Find Success by Optimizing Generational Skill Sets
If you asked the average 10-year-old what he or she wanted to be when they grew up, what do you think their answer would be? Thirty years ago, you might have heard common answers, such as astronaut, firefighter or scientist. Today, you’re just as likely to hear “YouTuber!”
To be clear, I am not making a value judgment here (certainly, there are lucrative careers on YouTube). But this is the reality we face today. As the glass industry moves forward, we must do what we can to cultivate a new generation of professionals to help our businesses succeed.
A recent piece in the Harvard Business Review puts plainly how important this is.
“Demographic change is one of the least understood yet profoundly important issues facing organizations today,” the authors write. “The ‘working-age population’ in the U.S.— those aged 16 to 64—is contracting at a pace not experienced since World War II. Unlike that period, there is no ‘baby boom’ behind it, and none is expected in the near future. Generation Z has three million fewer people than the Millennial generation, and Generation Alpha, which follows Gen Z, is expected to be even smaller … Employers that don’t think beyond today’s working-age population will likely struggle to build a reliable workforce that can maintain operational efficiency and effectiveness.”

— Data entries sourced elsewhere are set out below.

-- ==== Sys2Proof/Laws/State.lean ====
section
/-! SUPPORT. What each named update of the state does to each of its fields. -/

namespace Sys2Proof.Machine

/-! ### setCore -/

@[simp] theorem setCore_mem (s : State) (c : Nat) (x : Core) : (setCore s c x).mem = s.mem := rfl
@[simp] theorem setCore_memPoison (s : State) (c : Nat) (x : Core) : (setCore s c x).memPoison = s.memPoison := rfl
@[simp] theorem setCore_posted (s : State) (c : Nat) (x : Core) : (setCore s c x).posted = s.posted := rfl
@[simp] theorem setCore_nextTag (s : State) (c : Nat) (x : Core) : (setCore s c x).nextTag = s.nextTag := rfl
@[simp] theorem setCore_late (s : State) (c : Nat) (x : Core) : (setCore s c x).late = s.late := rfl
@[simp] theorem setCore_deferring (s : State) (c : Nat) (x : Core) : (setCore s c x).deferring = s.deferring := rfl
@[simp] theorem setCore_freeIx (s : State) (c : Nat) (x : Core) : (setCore s c x).freeIx = s.freeIx := rfl
@[simp] theorem setCore_outside (s : State) (c : Nat) (x : Core) : (setCore s c x).outside = s.outside := rfl
@[simp] theorem setCore_agenda (s : State) (c : Nat) (x : Core) : (setCore s c x).agenda = s.agenda := rfl
@[simp] theorem setCore_focus (s : State) (c : Nat) (x : Core) : (setCore s c x).focus = s.focus := rfl
@[simp] theorem setCore_units_cores (s : State) (c : Nat) (x : Core) : (setCore s c x).units.cores = tput s.units.cores c x := rfl
@[simp] theorem setCore_units_clusters (s : State) (c : Nat) (x : Core) : (setCore s c x).units.clusters = s.units.clusters := rfl
@[simp] theorem setCore_units_parts (s : State) (c : Nat) (x : Core) : (setCore s c x).units.parts = s.units.parts := rfl
@[simp] theorem setCore_units_dieTlb (s : State) (c : Nat) (x : Core) : (setCore s c x).units.dieTlb = s.units.dieTlb := rfl
@[simp] theorem setCore_units_l2 (s : State) (c : Nat) (x : Core) : (setCore s c x).units.l2 = s.units.l2 := rfl
@[simp] theorem setCore_units_tags (s : State) (c : Nat) (x : Core) : (setCore s c x).units.tags = s.units.tags := rfl
@[simp] theorem setCore_units_tagReads (s : State) (c : Nat) (x : Core) : (setCore s c x).units.tagReads = s.units.tagReads := rfl
@[simp] theorem setCore_units_power (s : State) (c : Nat) (x : Core) : (setCore s c x).units.power = s.units.power := rfl
@[simp] theorem setCore_units_mgmt (s : State) (c : Nat) (x : Core) : (setCore s c x).units.mgmt = s.units.mgmt := rfl
@[simp] theorem setCore_units_trust (s : State) (c : Nat) (x : Core) : (setCore s c x).units.trust = s.units.trust := rfl
@[simp] theorem setCore_units_events (s : State) (c : Nat) (x : Core) : (setCore s c x).units.events = s.units.events := rfl
@[simp] theorem setCore_units_saving (s : State) (c : Nat) (x : Core) : (setCore s c x).units.saving = s.units.saving := rfl
@[simp] theorem setCore_units_sysRegs (s : State) (c : Nat) (x : Core) : (setCore s c x).units.sysRegs = s.units.sysRegs := rfl
@[simp] theorem setCore_units_ready (s : State) (c : Nat) (x : Core) : (setCore s c x).units.ready = s.units.ready := rfl
@[simp] theorem setCore_units_fuses (s : State) (c : Nat) (x : Core) : (setCore s c x).units.fuses = s.units.fuses := rfl
@[simp] theorem setCore_units_linkDown (s : State) (c : Nat) (x : Core) : (setCore s c x).units.linkDown = s.units.linkDown := rfl
@[simp] theorem setCore_units_badNs (s : State) (c : Nat) (x : Core) : (setCore s c x).units.badNs = s.units.badNs := rfl
@[simp] theorem setCore_work (s : State) (c : Nat) (x : Core) : (setCore s c x).work = s.work := rfl

/-! ### setCluster -/

@[simp] theorem setCluster_mem (s : State) (c : Nat) (x : Cluster) : (setCluster s c x).mem = s.mem := rfl
@[simp] theorem setCluster_memPoison (s : State) (c : Nat) (x : Cluster) : (setCluster s c x).memPoison = s.memPoison := rfl
@[simp] theorem setCluster_posted (s : State) (c : Nat) (x : Cluster) : (setCluster s c x).posted = s.posted := rfl
@[simp] theorem setCluster_nextTag (s : State) (c : Nat) (x : Cluster) : (setCluster s c x).nextTag = s.nextTag := rfl
@[simp] theorem setCluster_late (s : State) (c : Nat) (x : Cluster) : (setCluster s c x).late = s.late := rfl
@[simp] theorem setCluster_deferring (s : State) (c : Nat) (x : Cluster) : (setCluster s c x).deferring = s.deferring := rfl
@[simp] theorem setCluster_freeIx (s : State) (c : Nat) (x : Cluster) : (setCluster s c x).freeIx = s.freeIx := rfl
@[simp] theorem setCluster_outside (s : State) (c : Nat) (x : Cluster) : (setCluster s c x).outside = s.outside := rfl
@[simp] theorem setCluster_agenda (s : State) (c : Nat) (x : Cluster) : (setCluster s c x).agenda = s.agenda := rfl
@[simp] theorem setCluster_focus (s : State) (c : Nat) (x : Cluster) : (setCluster s c x).focus = s.focus := rfl
@[simp] theorem setCluster_units_cores (s : State) (c : Nat) (x : Cluster) : (setCluster s c x).units.cores = s.units.cores := rfl
@[simp] theorem setCluster_units_clusters (s : State) (c : Nat) (x : Cluster) : (setCluster s c x).units.clusters = tput s.units.clusters c x := rfl
@[simp] theorem setCluster_units_parts (s : State) (c : Nat) (x : Cluster) : (setCluster s c x).units.parts = s.units.parts := rfl
@[simp] theorem setCluster_units_dieTlb (s : State) (c : Nat) (x : Cluster) : (setCluster s c x).units.dieTlb = s.units.dieTlb := rfl
@[simp] theorem setCluster_units_l2 (s : State) (c : Nat) (x : Cluster) : (setCluster s c x).units.l2 = s.units.l2 := rfl
@[simp] theorem setCluster_units_tags (s : State) (c : Nat) (x : Cluster) : (setCluster s c x).units.tags = s.units.tags := rfl
@[simp] theorem setCluster_units_tagReads (s : State) (c : Nat) (x : Cluster) : (setCluster s c x).units.tagReads = s.units.tagReads := rfl
@[simp] theorem setCluster_units_power (s : State) (c : Nat) (x : Cluster) : (setCluster s c x).units.power = s.units.power := rfl
@[simp] theorem setCluster_units_mgmt (s : State) (c : Nat) (x : Cluster) : (setCluster s c x).units.mgmt = s.units.mgmt := rfl
@[simp] theorem setCluster_units_trust (s : State) (c : Nat) (x : Cluster) : (setCluster s c x).units.trust = s.units.trust := rfl
@[simp] theorem setCluster_units_events (s : State) (c : Nat) (x : Cluster) : (setCluster s c x).units.events = s.units.events := rfl
@[simp] theorem setCluster_units_saving (s : State) (c : Nat) (x : Cluster) : (setCluster s c x).units.saving = s.units.saving := rfl
@[simp] theorem setCluster_units_sysRegs (s : State) (c : Nat) (x : Cluster) : (setCluster s c x).units.sysRegs = s.units.sysRegs := rfl
@[simp] theorem setCluster_units_ready (s : State) (c : Nat) (x : Cluster) : (setCluster s c x).units.ready = s.units.ready := rfl
@[simp] theorem setCluster_units_fuses (s : State) (c : Nat) (x : Cluster) : (setCluster s c x).units.fuses = s.units.fuses := rfl
@[simp] theorem setCluster_units_linkDown (s : State) (c : Nat) (x : Cluster) : (setCluster s c x).units.linkDown = s.units.linkDown := rfl
@[simp] theorem setCluster_units_badNs (s : State) (c : Nat) (x : Cluster) : (setCluster s c x).units.badNs = s.units.badNs := rfl
@[simp] theorem setCluster_work (s : State) (c : Nat) (x : Cluster) : (setCluster s c x).work = s.work := rfl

So, what can we do? One thing to remember is that younger generations maintain different skills and interests than their older counterparts—but both are important, and glass professionals should take the opportunity to harness them in a way that best suits their business. Doing so not only helps us continue to deliver high-performance glass products but can also help in engagement and retention.
Consider: It’s been well established how modern automated glass processing equipment can help you optimize your pace of production, throughput, quality and consistency. Such machinery is increasingly equipped with new tools that help production shops gain deeper insight into production processes. For instance, sensors can help automatically adjust settings and generate data you can leverage for better decision-making. Operators might analyze that data and control machine function via touchscreens.
And it’s here where you have an opportunity to leverage cross-generational skills for everyone’s benefit. Having grown up using computers and smartphones, you may find that younger workers flourish in such a digitally controlled environment. Meanwhile, older, more experienced glass production workers may have a better eye for product quality and more traditional plant skills—safety, continuous improvement and others. Talk to your people, weigh their strengths and interests, and put them in positions where they’re more likely to succeed.
What’s more, encourage them to share their skills—younger and older workers have a lot to learn from each other, and when they do, it can lead to big operational benefits. Such a strategy can also be an important part of creating engagement and cultivating new leaders—which is especially important as we continue maneuvering within a tight labor market.
Leveraging the skills of every generation of workers will be increasingly important in the coming years. It’s critical to get the most from your equipment to maintain quality and consistency and develop high-performing glass products commercial construction can count on.
Joe Erb is a national account manager for Quanex.